A cirurgia é feita em parte com a paciente acordada e em parte com sedação. Além dos eletrodos implantados, uma espécie de bateria é acoplada na região próxima à clavícula e ela regula, a partir de uma programação ajustada pelo médico, a quantidade de estímulos elétricos.

A vida pós-cirurgia

O procedimento em Alessandra foi um sucesso. Ela tinha o sonho de ir ao banheiro e voltar para a cama sem a ajuda de ninguém, e conseguiu realizá-lo já na primeira noite pós-cirurgia. “Logo após o implante senti como se as dores fossem tiradas de mim”, afirma.

Ela voltou a lavar louça – “Lavo hoje com tanto prazer, nem parece que um dia reclamei de fazer isso” – e reduziu a quantidade de medicação usada no mês em 72% graças à cirurgia.

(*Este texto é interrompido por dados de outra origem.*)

-- ==== Sys2Proof/Machine/StoreController.lean ====
section
/-! DEFINITION. The Store Controller (section 10.6): the oldest request of the queue is the operation in progress;
each completion acts on its requester, and the next operation begins. -/

namespace Sys2Proof.Machine

open Sys2Proof

def setQueue (q : List StoreRequest) (s : State) : State := { s with store := { s.store with queue := q } }

/-- The operation at the head of a queue begins (R165): a stored table write found to clash with the stored copy as it
stands ends without writing, BAD_ENTRY (R160), and the one behind it begins; a trim is clamped to the kept count
(R150). -/
def beginQueue : List StoreRequest → State → State
  | [], s => setQueue [] s
  | r :: rest, s =>
    match r with
    | .tableEntry e _ req =>
      if clashes (storedTables s) e then beginQueue rest (answer req (refusalBytes (byte 0x18) .badEntry) s)
      else setQueue (r :: rest) s
    | .trim n req => setQueue (.trim (min n s.record.kept.length) req :: rest) s
    | _ => setQueue (r :: rest) s

/-- Begin the next operation (R165). -/
def beginNext (s : State) : State := beginQueue s.store.queue s

/-- The operation in progress leaves the queue, its completion takes effect, and the next begins. -/
def complete (rest : List StoreRequest) (effect : State → State) (s : State) : State :=
  beginNext (effect (setQueue rest s))

/-- The reply of a store operation that completed with fail, and STORE_FAIL (R166). -/
def storeFailed (req : Nat) (code : Byte) (s : State) : State :=
  answer req (refusalBytes code .storeFail) (raiseStoreFail s)

/-- The positive reply to the request of a number. -/
def storePassed (req : Nat) (code : Byte) (fields : List Byte) (s : State) : State :=
  answer req (positiveBytes code fields) s

/-! ### Append (R145, R96) -/

def setRecord (r : AccessRecord) (s : State) : State := { s with record := r }

/-- The stored numbering mark (R149, R164). -/
def storeMark (n : Nat) (s : State) : State :=
  { s with store := { s.store with mark := .mark n } }

/-- The stored entries after one more has been stored: behind the others, in the place of one that fails its check where
there is one, whose place is free (R151; DEDUCED, log 15). -/
def storedWith (x : StoredEntry) (l : List StoredEntry) : List StoredEntry :=
  l.eraseP (fun y => !y.passes) ++ [x]

def setEntries (l : List StoredEntry) (s : State) : State := { s with store := { s.store with entries := l } }

/-- An append completes with pass: the entry is kept, and it and its number, the mark, are stored (R145, R151). -/
def appendPassed (e : Entry) (s : State) : State :=
  storeMark e.number (setEntries (storedWith (.of e) s.store.entries)
    (setRecord { s.record with kept := s.record.kept ++ [e] } s))

/-- An append completes with fail: the entry and the count it carried are counted unrecorded (R145, R146). Whether its
mark was stored is open (log 16). -/
def appendFailed (e : Entry) (s : State) : State :=
  let stored := Config.failedAppendStoresMark s.part.draws
  let s := raiseStoreFail (addUnrecorded (1 + e.unrecorded) (nextDraw s))
  if stored then storeMark e.number s else s

/-- The report of a GRANT_OPENED completion to the Grant Unit (R96, R145). -/
def reportOpened (e : Entry) (pass : Bool) (s : State) : State :=
  match e.detail, e.grant with
  | .grantOpened _ _ _, some n => grantDecided n pass s
  | _, _ => s

def appendComplete (pass : Bool) (s : State) : State :=
  match s.store.queue with
  | .append e :: rest =>
    complete rest (fun s => reportOpened e pass (if pass then appendPassed e s else appendFailed e s)) s
  | _ => s

def execAppendComplete (pass : Bool) (s : State) : Host.Outcome State Fault Refusal :=
  .next (whenAwake s (appendComplete pass))

/-! ### Failure-count write (R97) -/

def storeFailures (n : Nat) (s : State) : State :=
  { s with store := { s.store with failures := .count n } }

def failureCountWriteComplete (pass : Bool) (s : State) : State :=
  match s.store.queue with
  | .failureCount n :: rest =>
    complete rest (fun s => if pass then storeFailures n s else raiseStoreFail s) s
  | _ => s

def execFailureCountWriteComplete (pass : Bool) (s : State) : Host.Outcome State Fault Refusal :=
  .next (whenAwake s (failureCountWriteComplete pass))

/-! ### Table-entry write (R160, R111, R164) -/

/-- The entry images a stored write starts from: the stored ones, or fallback content when the image fails (R164). -/
def baseImages (s : State) (t : TableId) : List (List Byte) :=
  if (storedImage s t).passes then (storedImage s t).entries else Tables.fallback.images t

def setImage (t : TableId) (i : Image) (s : State) : State :=
  { s with store := { s.store with images := put s.store.images (tableFin t) i } }

/-- Write one entry and the check word over the whole table (R164). -/
def writeImage (e : TableEntry) (s : State) : State :=
  setImage (tableOf e) (Image.of ((baseImages s (tableOf e)).set (entryPlace e) (encodeEntry e))) s

/-- Append TABLE_WRITTEN, naming the grant that carried the write and its slot (R142, R160). -/
def appendWritten (t : TableId) (n : Nat) (carrier : Option (Nat × Fin 8)) (s : State) : State :=
  appendEntry (.tableWritten t n) (carrier.map (·.1)) (carrier.map (·.2)) none s

/-- A stored map write has passed (R111): the working map follows, or is overlaid while a window is open. -/
def mapFollows (e : TableEntry) (s : State) : State :=
  match e with
  | .map i m =>
    if (windowOn s i).isSome then
      { s with inspector := { s.inspector with overlays := put s.inspector.overlays i (some m) } }
    else { s with tables := { s.tables with maps := put s.tables.maps i m } }
  | _ => s

/-- A table-entry write completes with pass (R160). -/
def tableWritten (e : TableEntry) (carrier : Option (Nat × Fin 8)) (req : Nat) (s : State) : State :=
  let t := tableOf e
  let n := entryNumber t (entryPlace e)
  let s := mapFollows e (appendWritten t n carrier (writeImage (storedForm s e) s))
  storePassed req (byte 0x18) [byte (tableNumber t), byte n, byte 1] s

def tableEntryWriteComplete (pass : Bool) (s : State) : State :=
  match s.store.queue with
  | .tableEntry e carrier req :: rest =>
    complete rest (fun s => if pass then tableWritten e carrier req s else storeFailed req (byte 0x18) s) s
  | _ => s

def execTableEntryWriteComplete (pass : Bool) (s : State) : Host.Outcome State Fault Refusal :=
  .next (whenAwake s (tableEntryWriteComplete pass))

/-! ### Credential slots (R88, R89) -/

/-- Both copies of a slot take new content (R88, R89, R166). -/
def storeSlot (i : Fin 8) (x : Slot) (s : State) : State :=
  { s with grants := { s.grants with slots := put s.grants.slots i x },
           store := { s.store with slots := put s.store.slots i (.of x) } }

/-- A credential write completes with pass (R88). -/
def credentialWritten (i : Fin 8) (key : BitVec 128) (carrier : Option Nat) (req : Nat) (s : State) : State :=
  let s := storeSlot i { state := .live, key := key } s
  storePassed req (byte 0x14) [byte i.val] (appendEntry (.credentialChanged false) carrier (some i) none s)

def credentialWriteComplete (pass : Bool) (s : State) : State :=
  match s.store.queue with
  | .credentialWrite i key carrier req :: rest =>
    complete rest (fun s => if pass then credentialWritten i key carrier req s
      else storeFailed req (byte 0x14) s) s
  | _ => s

def execCredentialWriteComplete (pass : Bool) (s : State) : Host.Outcome State Fault Refusal :=
  .next (whenAwake s (credentialWriteComplete pass))

/-- Discard the outstanding challenge if it is of a slot (R89 step 3, R90). -/
def dropChallenge (i : Fin 8) (s : State) : State :=
  match s.grants.challenge with
  | some c => if c.slot = i then { s with grants := { s.grants with challenge := none } } else s
  | none => s

/-- A credential withdraw completes with pass (R89). -/
def credentialWithdrawn (i : Fin 8) (carrier : Option Nat) (req : Nat) (s : State) : State :=
  let s := storeSlot i { state := .withdrawn, key := (s.grants.slots.get i).key } s
  let s := dropChallenge i (appendEntry (.credentialChanged true) carrier (some i) none s)
  let s := endGrants .withdrawnSlot (s.grants.grants.filter (fun g => g.slot == i)) s
  storePassed req (byte 0x15) [byte i.val] s

def credentialWithdrawComplete (pass : Bool) (s : State) : State :=
  match s.store.queue with
  | .credentialWithdraw i carrier req :: rest =>
    complete rest (fun s => if pass then credentialWithdrawn i carrier req s
      else storeFailed req (byte 0x15) s) s
  | _ => s

def execCredentialWithdrawComplete (pass : Bool) (s : State) : Host.Outcome State Fault Refusal :=
  .next (whenAwake s (credentialWithdrawComplete pass))

/-! ### Lock policy write (R162) -/

/-- A lock policy write completes with pass (R162): both copies take the policy. -/
def lockWritten (p : LockPolicy) (carrier : Option (Nat × Fin 8)) (req : Nat) (s : State) : State :=
  let stored := (storedTables s).ports
  let s := writeImage (.portSettings { stored with lock := p }) s
  let s := { s with tables := { s.tables with ports := { s.tables.ports with lock := p } } }
  storePassed req (byte 0x1A) [lockByte p] (appendWritten .portSettings 0 carrier s)

def lockPolicyWriteComplete (pass : Bool) (s : State) : State :=
  match s.store.queue with
  | .lockPolicy p carrier req :: rest =>
    complete rest (fun s => if pass then lockWritten p carrier req s else storeFailed req (byte 0x1A) s) s
  | _ => s

def execLockPolicyWriteComplete (pass : Bool) (s : State) : Host.Outcome State Fault Refusal :=
  .next (whenAwake s (lockPolicyWriteComplete pass))

/-! ### Trim (R150) -/

/-- The stored entries without the oldest `n` that pass their checks (R150). -/
def trimStored : Nat → List StoredEntry → List StoredEntry
  | _, [] => []
  | 0, l => l
  | n + 1, x :: rest => if x.passes then trimStored n rest else x :: trimStored (n + 1) rest

/-- The oldest kept entries go, from the store too (R150). -/
def removeOldest (n : Nat) (s : State) : State :=
  setEntries (trimStored n s.store.entries) (setRecord { s.record with kept := s.record.kept.drop n } s)

/-- A trim completes with pass: the oldest kept entries go (R150). -/
def trimmed (n req : Nat) (s : State) : State :=
  storePassed req (byte 0x1C) [byte (min n s.record.kept.length), byte (s.record.kept.drop n).length]
    (removeOldest n s)

def trimComplete (pass : Bool) (s : State) : State :=
  match s.store.queue with
  | .trim n req :: rest =>
    complete rest (fun s => if pass then trimmed n req s else storeFailed req (byte 0x1C) s) s
  | _ => s

def execTrimComplete (pass : Bool) (s : State) : Host.Outcome State Fault Refusal :=
  .next (whenAwake s (trimComplete pass))

end Sys2Proof.Machine
end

O procedimento permitiu até que ela voltasse a correr. “Voltar a fazer exercícios me devolveu a autoestima. Sinto hoje que tenho minha vida de volta. Poder correr ao ar livre, sentir meus movimentos, isso me deu uma dignidade tremenda”, diz.

“Não é fácil, mas a doença sempre nos ensina. Hoje em dia há muito mais possibilidade de tratamento do que quando descobri a doença. Dá para ser feliz mesmo com Parkinson”, conclui.